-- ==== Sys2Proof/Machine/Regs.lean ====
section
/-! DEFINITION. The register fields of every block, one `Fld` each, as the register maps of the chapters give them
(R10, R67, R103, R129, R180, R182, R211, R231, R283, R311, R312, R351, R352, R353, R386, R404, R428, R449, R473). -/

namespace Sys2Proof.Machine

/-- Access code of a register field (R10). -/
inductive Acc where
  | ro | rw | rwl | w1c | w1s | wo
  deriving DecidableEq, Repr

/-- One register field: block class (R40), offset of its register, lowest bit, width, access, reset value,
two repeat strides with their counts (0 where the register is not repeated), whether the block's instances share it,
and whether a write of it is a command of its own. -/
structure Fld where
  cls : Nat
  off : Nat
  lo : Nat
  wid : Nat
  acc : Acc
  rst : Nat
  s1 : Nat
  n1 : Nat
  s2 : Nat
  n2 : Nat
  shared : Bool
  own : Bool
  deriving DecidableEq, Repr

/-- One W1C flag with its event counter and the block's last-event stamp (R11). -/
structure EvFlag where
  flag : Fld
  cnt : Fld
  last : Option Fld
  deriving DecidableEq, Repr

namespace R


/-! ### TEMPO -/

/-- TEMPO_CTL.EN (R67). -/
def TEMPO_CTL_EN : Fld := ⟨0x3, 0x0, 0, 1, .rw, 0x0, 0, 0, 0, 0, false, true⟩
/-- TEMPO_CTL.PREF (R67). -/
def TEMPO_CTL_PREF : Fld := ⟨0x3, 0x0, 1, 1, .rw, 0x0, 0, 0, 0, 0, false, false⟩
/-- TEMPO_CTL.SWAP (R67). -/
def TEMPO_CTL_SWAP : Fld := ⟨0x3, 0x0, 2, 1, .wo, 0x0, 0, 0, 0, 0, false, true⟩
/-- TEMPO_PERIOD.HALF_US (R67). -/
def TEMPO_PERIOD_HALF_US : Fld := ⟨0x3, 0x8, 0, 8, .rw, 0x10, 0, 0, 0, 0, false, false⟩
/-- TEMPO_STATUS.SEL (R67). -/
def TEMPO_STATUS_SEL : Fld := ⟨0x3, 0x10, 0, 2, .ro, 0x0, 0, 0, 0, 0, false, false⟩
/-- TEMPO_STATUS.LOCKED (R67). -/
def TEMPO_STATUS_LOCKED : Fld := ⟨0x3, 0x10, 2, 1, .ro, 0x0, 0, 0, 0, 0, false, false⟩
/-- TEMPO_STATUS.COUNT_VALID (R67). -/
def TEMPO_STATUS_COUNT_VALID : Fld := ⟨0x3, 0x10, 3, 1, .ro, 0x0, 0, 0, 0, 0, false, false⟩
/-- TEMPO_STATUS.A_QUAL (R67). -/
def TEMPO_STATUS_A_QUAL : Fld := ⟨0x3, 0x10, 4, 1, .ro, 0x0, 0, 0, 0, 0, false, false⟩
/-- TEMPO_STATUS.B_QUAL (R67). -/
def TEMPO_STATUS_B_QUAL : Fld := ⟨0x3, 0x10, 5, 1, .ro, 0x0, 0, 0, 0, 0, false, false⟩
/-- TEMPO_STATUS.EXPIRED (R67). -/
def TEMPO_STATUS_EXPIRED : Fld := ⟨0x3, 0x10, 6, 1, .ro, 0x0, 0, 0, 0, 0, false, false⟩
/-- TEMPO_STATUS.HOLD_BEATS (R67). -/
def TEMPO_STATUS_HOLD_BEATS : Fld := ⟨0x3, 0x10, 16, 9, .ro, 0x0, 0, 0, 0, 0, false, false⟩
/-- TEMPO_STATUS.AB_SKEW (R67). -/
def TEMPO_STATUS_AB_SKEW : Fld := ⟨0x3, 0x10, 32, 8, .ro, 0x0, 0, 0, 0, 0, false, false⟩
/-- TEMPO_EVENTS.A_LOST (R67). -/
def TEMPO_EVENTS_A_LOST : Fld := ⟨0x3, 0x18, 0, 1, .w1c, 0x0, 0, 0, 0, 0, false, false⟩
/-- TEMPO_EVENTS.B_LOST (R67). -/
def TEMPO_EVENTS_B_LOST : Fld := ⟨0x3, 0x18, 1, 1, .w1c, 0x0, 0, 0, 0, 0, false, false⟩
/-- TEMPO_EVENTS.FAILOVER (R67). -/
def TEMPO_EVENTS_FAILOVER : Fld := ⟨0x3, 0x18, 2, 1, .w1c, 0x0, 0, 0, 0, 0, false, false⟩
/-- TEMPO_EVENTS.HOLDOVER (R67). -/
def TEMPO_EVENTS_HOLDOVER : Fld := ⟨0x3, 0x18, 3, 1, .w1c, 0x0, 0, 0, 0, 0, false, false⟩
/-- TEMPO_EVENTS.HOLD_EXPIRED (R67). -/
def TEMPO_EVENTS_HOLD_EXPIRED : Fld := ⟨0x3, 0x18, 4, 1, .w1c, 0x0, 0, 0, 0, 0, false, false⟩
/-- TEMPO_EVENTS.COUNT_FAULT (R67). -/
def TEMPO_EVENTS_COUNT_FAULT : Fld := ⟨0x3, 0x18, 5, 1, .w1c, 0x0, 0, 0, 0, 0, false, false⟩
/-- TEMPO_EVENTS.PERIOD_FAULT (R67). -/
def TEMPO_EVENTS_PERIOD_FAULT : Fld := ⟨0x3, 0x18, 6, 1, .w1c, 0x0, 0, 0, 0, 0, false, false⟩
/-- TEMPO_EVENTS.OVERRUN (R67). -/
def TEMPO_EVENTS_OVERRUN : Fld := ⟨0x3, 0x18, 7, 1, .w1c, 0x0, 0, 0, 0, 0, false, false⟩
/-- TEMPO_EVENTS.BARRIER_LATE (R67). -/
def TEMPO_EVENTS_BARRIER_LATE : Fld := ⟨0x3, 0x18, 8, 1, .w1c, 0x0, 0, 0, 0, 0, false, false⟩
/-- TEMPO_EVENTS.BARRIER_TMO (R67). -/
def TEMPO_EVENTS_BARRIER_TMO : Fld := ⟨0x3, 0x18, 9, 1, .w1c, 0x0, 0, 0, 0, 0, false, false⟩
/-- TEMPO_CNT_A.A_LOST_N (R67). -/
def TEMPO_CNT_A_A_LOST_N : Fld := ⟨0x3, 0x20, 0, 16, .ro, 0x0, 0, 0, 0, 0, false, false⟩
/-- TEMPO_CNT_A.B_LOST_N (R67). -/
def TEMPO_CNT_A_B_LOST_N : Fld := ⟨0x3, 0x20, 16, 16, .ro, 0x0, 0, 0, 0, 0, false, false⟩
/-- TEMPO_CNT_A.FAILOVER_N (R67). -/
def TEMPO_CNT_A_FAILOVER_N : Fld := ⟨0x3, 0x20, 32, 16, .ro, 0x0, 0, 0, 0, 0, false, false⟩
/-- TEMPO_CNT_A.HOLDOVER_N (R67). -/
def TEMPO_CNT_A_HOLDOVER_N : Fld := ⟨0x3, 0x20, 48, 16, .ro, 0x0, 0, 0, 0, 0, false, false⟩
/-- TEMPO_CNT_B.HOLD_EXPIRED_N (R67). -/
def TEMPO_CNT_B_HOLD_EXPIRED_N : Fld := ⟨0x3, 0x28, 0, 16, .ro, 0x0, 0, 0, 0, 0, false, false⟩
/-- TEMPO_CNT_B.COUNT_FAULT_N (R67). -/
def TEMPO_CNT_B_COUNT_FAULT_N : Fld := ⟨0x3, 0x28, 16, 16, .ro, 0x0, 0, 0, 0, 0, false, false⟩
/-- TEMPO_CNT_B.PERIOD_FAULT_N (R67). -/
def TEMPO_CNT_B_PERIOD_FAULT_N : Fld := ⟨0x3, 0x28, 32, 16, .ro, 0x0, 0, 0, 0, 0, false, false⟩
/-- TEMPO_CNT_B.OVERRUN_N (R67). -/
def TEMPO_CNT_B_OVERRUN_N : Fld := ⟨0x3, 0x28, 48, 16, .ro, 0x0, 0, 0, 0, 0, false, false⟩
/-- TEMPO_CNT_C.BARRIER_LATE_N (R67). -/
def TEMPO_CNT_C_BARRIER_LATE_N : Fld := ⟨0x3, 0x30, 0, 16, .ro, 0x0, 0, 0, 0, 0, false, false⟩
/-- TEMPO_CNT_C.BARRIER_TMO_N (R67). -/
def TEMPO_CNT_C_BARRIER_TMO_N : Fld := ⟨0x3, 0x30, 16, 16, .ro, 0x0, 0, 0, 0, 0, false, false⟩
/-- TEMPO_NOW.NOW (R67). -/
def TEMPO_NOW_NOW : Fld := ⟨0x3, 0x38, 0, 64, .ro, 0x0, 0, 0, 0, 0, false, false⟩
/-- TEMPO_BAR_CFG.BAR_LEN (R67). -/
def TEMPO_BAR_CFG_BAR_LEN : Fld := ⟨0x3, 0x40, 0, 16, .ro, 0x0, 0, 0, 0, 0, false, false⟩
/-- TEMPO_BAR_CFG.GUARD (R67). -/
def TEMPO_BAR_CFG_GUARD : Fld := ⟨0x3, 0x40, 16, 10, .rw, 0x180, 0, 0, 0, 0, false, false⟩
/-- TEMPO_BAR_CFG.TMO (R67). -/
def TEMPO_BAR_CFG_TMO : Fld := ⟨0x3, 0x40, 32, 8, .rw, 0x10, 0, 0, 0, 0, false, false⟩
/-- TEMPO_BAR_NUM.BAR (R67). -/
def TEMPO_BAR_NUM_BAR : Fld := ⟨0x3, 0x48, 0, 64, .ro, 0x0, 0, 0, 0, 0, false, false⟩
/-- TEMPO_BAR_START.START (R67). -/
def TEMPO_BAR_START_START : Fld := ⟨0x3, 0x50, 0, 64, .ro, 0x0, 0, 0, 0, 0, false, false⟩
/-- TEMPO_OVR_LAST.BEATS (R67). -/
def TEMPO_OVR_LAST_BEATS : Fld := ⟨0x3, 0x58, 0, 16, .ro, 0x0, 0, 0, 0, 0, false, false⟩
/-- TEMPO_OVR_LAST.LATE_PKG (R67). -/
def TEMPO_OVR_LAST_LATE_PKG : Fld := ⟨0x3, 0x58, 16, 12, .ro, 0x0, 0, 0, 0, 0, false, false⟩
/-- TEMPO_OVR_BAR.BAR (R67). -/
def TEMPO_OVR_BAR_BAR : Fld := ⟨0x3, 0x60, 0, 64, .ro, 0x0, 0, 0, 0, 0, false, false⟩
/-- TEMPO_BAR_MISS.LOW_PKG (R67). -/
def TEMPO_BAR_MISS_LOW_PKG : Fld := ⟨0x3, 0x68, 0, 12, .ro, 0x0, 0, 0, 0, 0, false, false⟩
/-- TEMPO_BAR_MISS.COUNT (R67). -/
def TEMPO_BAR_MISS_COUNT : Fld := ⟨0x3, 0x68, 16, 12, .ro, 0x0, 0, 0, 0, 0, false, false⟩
┄┄┄┄┄┄
* PROBLEM TO WORK ON *
Reproduce exactly the stretch of the material above that starts at the line with "namespace R" and ends at the line with "def TEMPO_STATUS_SEL : Fld", both included, and nothing else.

* TASK SOLUTION *
namespace R


/-! ### TEMPO -/

/-- TEMPO_CTL.EN (R67). -/
def TEMPO_CTL_EN : Fld := ⟨0x3, 0x0, 0, 1, .rw, 0x0, 0, 0, 0, 0, false, true⟩
/-- TEMPO_CTL.PREF (R67). -/
def TEMPO_CTL_PREF : Fld := ⟨0x3, 0x0, 1, 1, .rw, 0x0, 0, 0, 0, 0, false, false⟩
/-- TEMPO_CTL.SWAP (R67). -/
def TEMPO_CTL_SWAP : Fld := ⟨0x3, 0x0, 2, 1, .wo, 0x0, 0, 0, 0, 0, false, true⟩
/-- TEMPO_PERIOD.HALF_US (R67). -/
def TEMPO_PERIOD_HALF_US : Fld := ⟨0x3, 0x8, 0, 8, .rw, 0x10, 0, 0, 0, 0, false, false⟩
/-- TEMPO_STATUS.SEL (R67). -/
def TEMPO_STATUS_SEL : Fld := ⟨0x3, 0x10, 0, 2, .ro, 0x0, 0, 0, 0, 0, false, false⟩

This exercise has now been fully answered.